Zakaria Boualem : "Les langues qui sont écrites ne sont pas parlées et les langues qui sont parlées ne sont pas écrites, c’est formidable."

Par Réda Allali

Mes bons amis, Zakaria Boualem vous souhaite la bienvenue. Commençons tout de suite par une bonne nouvelle. M. Chabat, que Dieu lui vienne en aide, a proposé que l’anglais devienne notre seconde langue officielle. C’est une excellente initiative, qu’il convient de saluer avec enthousiasme. On reproche trop souvent aux hommes politiques de notre paisible contrée de manquer d’idées, en voilà donc une.  Mais une telle décision devrait être précédée d’une petite réflexion, et dans le but d’enrichir le débat et de participer à la construction du Maroc moderne, social et andalou, voici un petit bilan linguistique de notre pays. Normalement, cette tâche devrait être réalisée par une commission penchée, mais notre héros, par souci d’économie et d’efficacité, s’y est attelé seul, tel le cheval. Pardonnez-lui donc le manque de rigueur, il fait ce qu’il peut, et merci.

Bilan linguistique, Maroc, début du 21e siècle. Nous avons une langue officielle, l’arabe. Rigoureusement personne ne l’utilise au quotidien pour parler. Nous avons une langue que tout le monde parle, la darija, mais qu’on ne peut pas écrire officiellement. Dans la sphère privée, certains l’écrivent tout de même en caractères latins augmentés de chiffres, ou en caractères arabes. Il paraît même que ce n’est pas une langue. On se demande comment font ceux qui n’ont que celle-là pour passer toute une vie sans langue, mais passons.

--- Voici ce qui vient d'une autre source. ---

-- ==== Sys2Proof/Machine/Sha.lean ====
section
/-!
DEFINITION. SHA-384 and HMAC-SHA-384, which R370, R372, R379 and R402 name and do not define: PRESUMED from FIPS 180-4 and FIPS 198-1
(log entry 10).
-/
namespace Sys2Proof.Machine

/-- Rotate right. -/
def rotr (x : Word64) (n : Nat) : Word64 := (x >>> n) ||| (x <<< (64 - n))

/-- The eighty round constants, first forty. -/
def shaK1 : List Word64 :=
  [0x428A2F98D728AE22, 0x7137449123EF65CD, 0xB5C0FBCFEC4D3B2F, 0xE9B5DBA58189DBBC,
   0x3956C25BF348B538, 0x59F111F1B605D019, 0x923F82A4AF194F9B, 0xAB1C5ED5DA6D8118,
   0xD807AA98A3030242, 0x12835B0145706FBE, 0x243185BE4EE4B28C, 0x550C7DC3D5FFB4E2,
   0x72BE5D74F27B896F, 0x80DEB1FE3B1696B1, 0x9BDC06A725C71235, 0xC19BF174CF692694,
   0xE49B69C19EF14AD2, 0xEFBE4786384F25E3, 0x0FC19DC68B8CD5B5, 0x240CA1CC77AC9C65,
   0x2DE92C6F592B0275, 0x4A7484AA6EA6E483, 0x5CB0A9DCBD41FBD4, 0x76F988DA831153B5,
   0x983E5152EE66DFAB, 0xA831C66D2DB43210, 0xB00327C898FB213F, 0xBF597FC7BEEF0EE4,
   0xC6E00BF33DA88FC2, 0xD5A79147930AA725, 0x06CA6351E003826F, 0x142929670A0E6E70,
   0x27B70A8546D22FFC, 0x2E1B21385C26C926, 0x4D2C6DFC5AC42AED, 0x53380D139D95B3DF,
   0x650A73548BAF63DE, 0x766A0ABB3C77B2A8, 0x81C2C92E47EDAEE6, 0x92722C851482353B]
/-- The eighty round constants, last forty. -/
def shaK2 : List Word64 :=
  [0xA2BFE8A14CF10364, 0xA81A664BBC423001, 0xC24B8B70D0F89791, 0xC76C51A30654BE30,
   0xD192E819D6EF5218, 0xD69906245565A910, 0xF40E35855771202A, 0x106AA07032BBD1B8,
   0x19A4C116B8D2D0C8, 0x1E376C085141AB53, 0x2748774CDF8EEB99, 0x34B0BCB5E19B48A8,
   0x391C0CB3C5C95A63, 0x4ED8AA4AE3418ACB, 0x5B9CCA4F7763E373, 0x682E6FF3D6B2B8A3,
   0x748F82EE5DEFB2FC, 0x78A5636F43172F60, 0x84C87814A1F0AB72, 0x8CC702081A6439EC,
   0x90BEFFFA23631E28, 0xA4506CEBDE82BDE9, 0xBEF9A3F7B2C67915, 0xC67178F2E372532B,
   0xCA273ECEEA26619C, 0xD186B8C721C0C207, 0xEADA7DD6CDE0EB1E, 0xF57D4F7FEE6ED178,
   0x06F067AA72176FBA, 0x0A637DC5A2C898A6, 0x113F9804BEF90DAE, 0x1B710B35131C471B,
   0x28DB77F523047D84, 0x32CAAB7B40C72493, 0x3C9EBE0A15C9BEBC, 0x431D67C49C100D4C,
   0x4CC5D4BECB3E42B6, 0x597F299CFC657E2A, 0x5FCB6FAB3AD6FAEC, 0x6C44198C4A475817]
/-- The initial hash value of SHA-384. -/
def shaInit : List Word64 :=
  [0xCBBB9D5DC1059ED8, 0x629A292A367CD507, 0x9159015A3070DD17, 0x152FECD8F70E5939,
   0x67332667FFC00B31, 0x8EB44A8768581511, 0xDB0C2E0D64F98FA7, 0x47B5481DBEFA4FA4]

/-- One round: the eight working variables, the constant and the message word. -/
def shaRound (v : List Word64) (k w : Word64) : List Word64 :=
  match v with
  | [a, b, c, d, e, f, g, h] =>
    let t1 := h + (rotr e 14 ^^^ rotr e 18 ^^^ rotr e 41) + ((e &&& f) ^^^ (~~~e &&& g)) + k + w
    let t2 := (rotr a 28 ^^^ rotr a 34 ^^^ rotr a 39) + ((a &&& b) ^^^ (a &&& c) ^^^ (b &&& c))
    [t1 + t2, a, b, c, d + t1, e, f, g]
  | v => v

/-- The message word sixteen rounds on, from the sixteen words in hand. -/
def shaNext (w : List Word64) : Word64 :=
  let x := w.getD 1 0
  let y := w.getD 14 0
  (rotr y 19 ^^^ rotr y 61 ^^^ (y >>> 6)) + w.getD 9 0 + (rotr x 1 ^^^ rotr x 8 ^^^ (x >>> 7)) + w.getD 0 0

/-- The rounds of one block. -/
def shaRounds : List Word64 → List Word64 → List Word64 → List Word64
  | [], _, v => v
  | k :: ks, w, v => shaRounds ks (w.drop 1 ++ [shaNext w]) (shaRound v k (w.getD 0 0))

/-- Big-endian 64-bit words of a block. -/
def beWords : Nat → List Byte → List Word64
  | 0, _ => []
  | n + 1, bs => BitVec.ofNat 64 ((bs.take 8).foldl (fun a b => a * 256 + b.toNat) 0) :: beWords n (bs.drop 8)

/-- One block. -/
def shaBlock (h : List Word64) (block : List Byte) : List Word64 :=
  List.zipWith (· + ·) h (shaRounds (shaK1 ++ shaK2) (beWords 16 block) h)

/-- The blocks of a padded message. -/
def shaBlocks : Nat → List Byte → List Word64 → List Word64
  | 0, _, h => h
  | n + 1, bs, h => shaBlocks n (bs.drop 128) (shaBlock h (bs.take 128))

/-- The number of 128-byte blocks of a message of `n` bytes, padding included. -/
def shaBlockCount (n : Nat) : Nat := (n + 17 + 127) / 128

/-- The padded message. -/
def shaPad (m : List Byte) : List Byte :=
  m ++ [0x80] ++ List.replicate (128 * shaBlockCount m.length - m.length - 17) 0 ++ (bytesLE 16 (8 * m.length)).reverse

/-- SHA-384 of a message: 48 bytes. -/
def sha384 (m : List Byte) : List Byte :=
  ((shaBlocks (shaBlockCount m.length) (shaPad m) shaInit).take 6).flatMap (fun w => (bytesLE 8 w.toNat).reverse)

/-- HMAC-SHA-384 under a key of at most 128 bytes. -/
def hmac384 (key m : List Byte) : List Byte :=
  let k := key ++ List.replicate (128 - key.length) 0
  sha384 (k.map (· ^^^ 0x5C) ++ sha384 (k.map (· ^^^ 0x36) ++ m))
/-- The blocks that an HMAC hashes. -/
def hmacBlocks (n : Nat) : Nat := shaBlockCount (128 + n) + shaBlockCount (128 + 48)

/-- ASCII bytes of a string. -/
def ascii (t : String) : List Byte := t.toList.map (fun c => BitVec.ofNat 8 c.toNat)

end Sys2Proof.Machine
end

Nous avons une troisième langue, elle-même subdivisée en trois catégories, qui est l’amazigh. Elle est aussi officielle, mais n’est écrite nulle part. Il est intéressant de constater que même ceux qui la pratiquent quotidiennement – soit une bonne partie de la population – est incapable de la déchiffrer.

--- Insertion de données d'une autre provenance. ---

-- ==== Sys2Proof/Machine/CueFlow.lean ====
section
/-!
DEFINITION. Cue Code: control flow (R247 to R249, R266).
-/
namespace Sys2Proof.Machine

/-- A control-flow instruction has been predicted, rightly or wrongly (R199, R201): a free value. In deterministic mode nothing predicts
(R200). -/
def predicted (e : Fin 257) : EngM Unit :=
  act (fun s =>
    let miss := Config.mispredict s.freeIndex
    let s := s.drew 1
    if miss && decide (e.val < 256) && s.engines[e].cached then s.incReg (engBase e + 0x074) else s)
/-- PC goes to a target; the predictor holds the transfer (R199, R200). -/
def Engine.goTo (g : Engine) (target : Word) : Engine :=
  { g with pc := target, pred := if !g.cached then [] else ((g.partNo, g.ipc.toNat) :: g.pred.erase (g.partNo, g.ipc.toNat)).take 64 }

/-- JMP. -/
def bodyJmp (e : Fin 257) : Body := do
  let c ← operands e 1 0
  predicted e
  return fun g => (g.put 1 []).goTo (c.getD 0 0)
/-- A call of `target` after `pops` cells are taken: LINK or PUSH (R219, R248). -/
def callTo (e : Fin 257) (pops : Nat) (target : Word) : Body := do
  let g ← engOf e
  let link := bitAt g.stat 8
  if !link then pushReturn e g.pc
  predicted e
  return fun g =>
    let g := g.put pops []
    if link then { g with lnk := g.pc }.goTo target else { g with rsp := g.rsp - 4 }.goTo target
/-- CALL and CALLL: a call relative to PC. -/
def bodyCall (e : Fin 257) (off : Word) : Body := do
  let g ← engOf e
  callTo e 0 (g.pc + off)
/-- CALLI. -/
def bodyCalli (e : Fin 257) : Body := do
  let c ← operands e 1 0
  callTo e 1 (c.getD 0 0)
/-- RET (R219). -/
def bodyRet (e : Fin 257) : Body := do
  let g ← engOf e
  if bitAt g.stat 8 then
    predicted e
    return fun g => g.goTo g.lnk
  else
    let a ← readReturn e 0
    predicted e
    return fun g => { g with rsp := g.rsp + 4 }.goTo a
/-- A write of every RW field of STAT: the flags at once, MODE, IE, IPL and DET at the boundary (R255, R266, R273). -/
def Engine.writeStat (g : Engine) (v : Word) : Engine :=
  { g with stat := (g.stat &&& 0x07FFFFFF) ||| (v &&& 0xF8000000), statNext := some v }
/-- RETE (R266). -/
def bodyRete (e : Fin 257) : Body := do
  let st ← readReturn e 0
  let a ← readReturn e 4
  predicted e
  return fun g => ({ g with rsp := g.rsp + 8 }.writeStat st).goTo a
/-- BZ and BNZ: ( x -- ). -/
def bodyBz (e : Fin 257) (off : BitVec 16) (zero : Bool) : Body := do
  let c ← operands e 1 0
  predicted e
  return fun g =>
    let g := g.put 1 []
    if (c.getD 0 0 == 0) == zero then g.goTo (g.pc + off.signExtend 32) else g
/-- DBNZ: ( n -- n-1 ). -/
def bodyDbnz (e : Fin 257) (off : BitVec 16) : Body := do
  let c ← operands e 1 1
  predicted e
  return fun g =>
    let n := c.getD 0 0 - 1
    let g := g.put 1 [n]
    if n = 0 then g else g.goTo (g.pc + off.signExtend 32)
/-- B<cond>: the flags as the previous instruction left them (R213, R248). -/
def bodyBranch (e : Fin 257) (c : Nat) (off : BitVec 16) : Body := do
  predicted e
  return fun g => if condHolds g.stat c then g.goTo (g.pc + off.signExtend 32) else g
/-- TRAP: 0 to 15 raise the software trap, the others the illegal-opcode fault (R249). -/
def bodyTrap (e : Fin 257) (n : Nat) : Body := do
  let g ← engOf e
  if n ≤ 15 then throw (.fault (0x10 + n) 0 g.ipc true) else throw (.fault 0x01 0 g.ipc)
/-- BKPT: the debug halt where breakpoint halting is enabled, nothing for the Prompter, else the illegal-opcode fault (R249, R407). -/
def bodyBkpt (e : Fin 257) : Body := do
  let s ← get
  let g := s.engines[e]
  if s.prompting e then return id
  else if g.bkpt then throw .bkpt
  else throw (.fault 0x01 0 g.ipc)

/-! ### Commands -/

/-- JMP (R247). -/
def execJmp (e : Fin 257) (s : State) : Out := s.instr e 0x60 1 0 (bodyJmp e)
/-- CALL (R247). -/
def execCall (e : Fin 257) (imm : BitVec 16) (s : State) : Out := s.instr e 0x61 3 (imm.setWidth 32) (bodyCall e (imm.signExtend 32))
/-- CALLL (R247). -/
def execCalll (e : Fin 257) (imm : BitVec 32) (s : State) : Out := s.instr e 0x62 5 imm (bodyCall e imm)
/-- CALLI (R247). -/
def execCalli (e : Fin 257) (s : State) : Out := s.instr e 0x63 1 0 (bodyCalli e)
/-- RET (R247). -/
def execRet (e : Fin 257) (s : State) : Out := s.instr e 0x64 1 0 (bodyRet e)
/-- RETE (R247). -/
def execRete (e : Fin 257) (s : State) : Out := s.instr e 0x65 1 0 (bodyRete e)
/-- BZ (R247). -/
def execBz (e : Fin 257) (imm : BitVec 16) (s : State) : Out := s.instr e 0x66 3 (imm.setWidth 32) (bodyBz e imm true)
/-- BNZ (R247). -/
def execBnz (e : Fin 257) (imm : BitVec 16) (s : State) : Out := s.instr e 0x67 3 (imm.setWidth 32) (bodyBz e imm false)
/-- DBNZ (R247). -/
def execDbnz (e : Fin 257) (imm : BitVec 16) (s : State) : Out := s.instr e 0x68 3 (imm.setWidth 32) (bodyDbnz e imm)
/-- TRAP (R247). -/
def execTrap (e : Fin 257) (imm : BitVec 8) (s : State) : Out := s.instr e 0x69 2 (imm.setWidth 32) (bodyTrap e imm.toNat)
/-- BAL (R247). -/
def execBal (e : Fin 257) (imm : BitVec 16) (s : State) : Out := s.instr e 0x70 3 (imm.setWidth 32) (bodyBranch e 0 imm)
/-- BNV (R247). -/
def execBnv (e : Fin 257) (imm : BitVec 16) (s : State) : Out := s.instr e 0x71 3 (imm.setWidth 32) (bodyBranch e 1 imm)
/-- BEQ (R247). -/
def execBeq (e : Fin 257) (imm : BitVec 16) (s : State) : Out := s.instr e 0x72 3 (imm.setWidth 32) (bodyBranch e 2 imm)
/-- BNE (R247). -/
def execBne (e : Fin 257) (imm : BitVec 16) (s : State) : Out := s.instr e 0x73 3 (imm.setWidth 32) (bodyBranch e 3 imm)
/-- BLT (R247). -/
def execBlt (e : Fin 257) (imm : BitVec 16) (s : State) : Out := s.instr e 0x74 3 (imm.setWidth 32) (bodyBranch e 4 imm)
/-- BGE (R247). -/
def execBge (e : Fin 257) (imm : BitVec 16) (s : State) : Out := s.instr e 0x75 3 (imm.setWidth 32) (bodyBranch e 5 imm)
/-- BLE (R247). -/
def execBle (e : Fin 257) (imm : BitVec 16) (s : State) : Out := s.instr e 0x76 3 (imm.setWidth 32) (bodyBranch e 6 imm)
/-- BGT (R247). -/
def execBgt (e : Fin 257) (imm : BitVec 16) (s : State) : Out := s.instr e 0x77 3 (imm.setWidth 32) (bodyBranch e 7 imm)
/-- BCS (R247). -/
def execBcs (e : Fin 257) (imm : BitVec 16) (s : State) : Out := s.instr e 0x78 3 (imm.setWidth 32) (bodyBranch e 8 imm)
/-- BCC (R247). -/
def execBcc (e : Fin 257) (imm : BitVec 16) (s : State) : Out := s.instr e 0x79 3 (imm.setWidth 32) (bodyBranch e 9 imm)
/-- BHI (R247). -/
def execBhi (e : Fin 257) (imm : BitVec 16) (s : State) : Out := s.instr e 0x7A 3 (imm.setWidth 32) (bodyBranch e 10 imm)
/-- BLS (R247). -/
def execBls (e : Fin 257) (imm : BitVec 16) (s : State) : Out := s.instr e 0x7B 3 (imm.setWidth 32) (bodyBranch e 11 imm)
/-- BMI (R247). -/
def execBmi (e : Fin 257) (imm : BitVec 16) (s : State) : Out := s.instr e 0x7C 3 (imm.setWidth 32) (bodyBranch e 12 imm)
/-- BPL (R247). -/
def execBpl (e : Fin 257) (imm : BitVec 16) (s : State) : Out := s.instr e 0x7D 3 (imm.setWidth 32) (bodyBranch e 13 imm)
/-- BVS (R247). -/
def execBvs (e : Fin 257) (imm : BitVec 16) (s : State) : Out := s.instr e 0x7E 3 (imm.setWidth 32) (bodyBranch e 14 imm)
/-- BVC (R247). -/
def execBvc (e : Fin 257) (imm : BitVec 16) (s : State) : Out := s.instr e 0x7F 3 (imm.setWidth 32) (bodyBranch e 15 imm)
/-- BKPT (R247). -/
def execBkpt (e : Fin 257) (s : State) : Out := s.instr e 0xBF 1 0 (bodyBkpt e)

end Sys2Proof.Machine
end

Nous avons une langue qui n’est pas officielle, le français, parlée par une minorité, et qui porte l’essentiel de la communication écrite professionnelle. On ne la parle pas beaucoup, mais on l’écrit souvent, ce qui donne régulièrement quelques attentats visuels sur la devanture des échoppes. De plus en plus apparaît l’anglais qui, paraît-il, nous ancre dans le futur et devrait, selon M. Chabat, intégrer la liste des langues citées plus haut.

Conclusion : les langues qui sont écrites ne sont pas parlées, les langues qui sont parlées ne sont pas écrites, c’est tout simplement formidable, et merci.

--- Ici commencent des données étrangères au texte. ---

-- ==== Sys2Proof/Machine/CueString.lean ====
section
/-!
DEFINITION. Cue Code: string instructions and the REP prefix (R210, R228, R229, R250, R251, R275). A command performs one element; a REP
instruction with elements left keeps its prefix as the next address.
-/
namespace Sys2Proof.Machine

/-- The opcode after a REP prefix. -/
def stringOpcode : StringOp → Nat
  | .movs => 0x81 | .fils => 0x82 | .cmps => 0x83 | .scas => 0x84 | .other x => x.toNat

/-- The immediate is legal (R250). -/
def stringImmOk (op : StringOp) (imm : Nat) : Bool :=
  decide (imm / 16 = 0) && decide (imm % 4 ≠ 3) && decide (imm / 4 % 4 ≠ 3) &&
    (match op with | .movs | .fils => decide (imm / 4 % 4 = 0) | .cmps | .scas => true | .other _ => false)

/-- Both pointers, or one, move past an element, and SCNT counts it (R228). -/
def Engine.elementDone (g : Engine) (src dst : Bool) (size : Nat) : Engine :=
  { g with
    sptr := if src then g.sptr + BitVec.ofNat 32 size else g.sptr
    dptr := if dst then g.dptr + BitVec.ofNat 32 size else g.dptr
    scnt := g.scnt - 1 }

/-- One element, and whether the instruction ends with it under its END field (R228, R251); none at SCNT = 0. -/
def stringElement (e : Fin 257) (op : StringOp) (imm : Nat) : EngM (Commit × Bool) := do
  let g ← engOf e
  if !stringImmOk op imm then throw (.fault 0x01 0 g.ipc)
  let size := 2 ^ (imm % 4)
  let last := g.scnt == 1
  let ends := fun a : Alu => last || (imm / 4 % 4 == 1 && a.r == 0) || (imm / 4 % 4 == 2 && a.r != 0)
  if g.scnt = 0 then return (id, true)
  match op with
  | .movs =>
    let v ← loadN e g.sptr size
    storeN e g.dptr size v
    return (fun g => g.elementDone true true size, last)
  | .fils =>
    let c ← operands e 1 1
    storeN e g.dptr size (c.getD 0 0).toNat
    return (fun g => g.elementDone false true size, last)
  | .cmps =>
    let x ← loadN e g.sptr size
    let y ← loadN e g.dptr size
    let a := aluSub (BitVec.ofNat 32 x) (BitVec.ofNat 32 y) false
    return (fun g => (g.elementDone true true size).flags a, ends a)
  | .scas =>
    let c ← operands e 1 1
    let x ← loadN e g.sptr size
    let a := aluSub (BitVec.ofNat 32 x) (BitVec.ofNat 32 ((c.getD 0 0).toNat % 2 ^ (8 * size))) false
    return (fun g => (g.elementDone true false size).flags a, ends a)
  | .other _ => throw (.fault 0x01 0 g.ipc)

/-- A string instruction without REP: one element. -/
def bodyString (e : Fin 257) (op : StringOp) (imm : Nat) : Body := return (← stringElement e op imm).1

/-- Fetch and dispatch of a REP prefix with its string opcode, one instruction at the prefix's address; before another opcode the prefix is
an illegal opcode (R210). -/
def dispatchRep (e : Fin 257) (op : StringOp) (imm : BitVec 8) : EngM Unit := do
  let s ← get
  let pc := s.engines[e].pc
  let string := match op with | .other _ => false | _ => true
  if !s.entryIsBase e.val 0x80 || (string && !s.entryIsBase e.val (stringOpcode op)) then throw (.refuse .baseDispatchDiffers)
  fetchBytes e pc (if string then 3 else 2) true
  useEntry e 0x80
  if !string then throw (.fault 0x01 0 pc)
  useEntry e (stringOpcode op)
  act (fun s => s.modEng e (fun g => { g with
    inInstr := true, ipc := pc, opc := BitVec.ofNat 8 (stringOpcode op), immv := imm.setWidth 32, pc := pc + 3 }))

/-- An element of a REP instruction: the first is fetched and dispatched, the last ends the instruction. -/
def repElement (e : Fin 257) (op : StringOp) (imm : BitVec 8) : EngM Unit := do
  let g ← engOf e
  if g.rep then act (fun s => s.modEng e (fun g => { g with pc := g.ipc + 3 })) else dispatchRep e op imm
  let (f, ended) ← stringElement e op imm.toNat
  if ended then finish e (fun g => { f g with rep := false })
  else act (fun s => s.modEng e (fun g => { f g with pc := g.ipc, rep := true }))

/-! ### Commands -/

/-- REP (R210, R229, R250). -/
def execRep (e : Fin 257) (op : StringOp) (imm : BitVec 8) (s : State) : Out :=
  if !s.canRun e then .next s
  else if s.entryIsBase e.val 0x80 && s.entryMoved e.val 0x80 && !s.engines[e].rep then s.dispatched e (dispatchMoved e 0x80 1 0 s)
  else s.conclude e (repElement e op imm s)
/-- MOVS (R250). -/
def execMovs (e : Fin 257) (imm : BitVec 8) (s : State) : Out := s.instr e 0x81 2 (imm.setWidth 32) (bodyString e .movs imm.toNat)
/-- FILS (R250). -/
def execFils (e : Fin 257) (imm : BitVec 8) (s : State) : Out := s.instr e 0x82 2 (imm.setWidth 32) (bodyString e .fils imm.toNat)
/-- CMPS (R250). -/
def execCmps (e : Fin 257) (imm : BitVec 8) (s : State) : Out := s.instr e 0x83 2 (imm.setWidth 32) (bodyString e .cmps imm.toNat)
/-- SCAS (R250). -/
def execScas (e : Fin 257) (imm : BitVec 8) (s : State) : Out := s.instr e 0x84 2 (imm.setWidth 32) (bodyString e .scas imm.toNat)

end Sys2Proof.Machine
end

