-- ==== Sys2Proof/Machine/Step.lean ====
section
/-!
DEFINITION. One step of the block: the command at the front of the queue runs; an empty queue idles (log entry 3).
-/
namespace Sys2Proof.Machine

/-- Take the command at the front of the queue and run it with the queue's rest. -/
def step (s : State) : Host.Outcome State Fault Refusal :=
  match s.pending with
  | [] => .next s
  | c :: rest => exec c { s with pending := rest }

/-- Put the command a word spells at the front of the queue. No row of spec/opcode_table.json gives bits, so no word spells one and
the state stays as it is (log entry 16). -/
def State.withFetchWord (s : State) (nbits w : Nat) : State :=
  match Sys2Proof.decodeTableWord nbits w with
  | none => s
  | some c => { s with pending := c :: s.pending }

end Sys2Proof.Machine
end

Question : comment aurait-on pu faire plus compliqué ? Il est désormais évident que l’organisation de notre pays n’est pas régie par la rationalité, il faut l’accepter sans faire de chichis. Ce n’est pas très grave, finalement. Si on accepte que l’efficacité n’est pas un critère très important, les portes du délire s’ouvrent grand pour accueillir notre puissante créativité. On peut donc militer pour le chinois ou le russe, the sky is the limit, and thank you. Au lieu de viser l’efficacité, il faut plutôt s’intéresser au monde des records, celui de l’absurde, ou de l’irrationnel, nous y avons un vrai avenir.

Zakaria Boualem en était à ce point de son raisonnement, positivant dignement et construisant les bases d’un Maroc moderne, social et méditerranéen, lorsqu’il s’est souvenu d’un prof de sa jeunesse qui répétait souvent que «la langue est la maison de la pensée». On peut donc être positif et se dire que nous avons plein de maisons, c’est d’ailleurs bien le souhait de tous les Marocains. Ou on peut geindre et signaler que nous en sommes encore à essayer de construire notre maison de la pensée pour penser dedans, que nous sommes un peu en retard sur le reste du monde qui a réglé ces problèmes de construction il y a un siècle ou deux. C’est une question d’attitude dans la vie, les deux raisonnements sont valables.

Voilà, c’est fini, le Guercifi vous laisse réfléchir à tout ça, il doit vous quitter, il a quelques langues à apprendre dans les jours qui viennent.

Et merci. Wa Chokrane. Tanmirt Noun. And Thank you. I spasibo. Xièxiè nî. etc.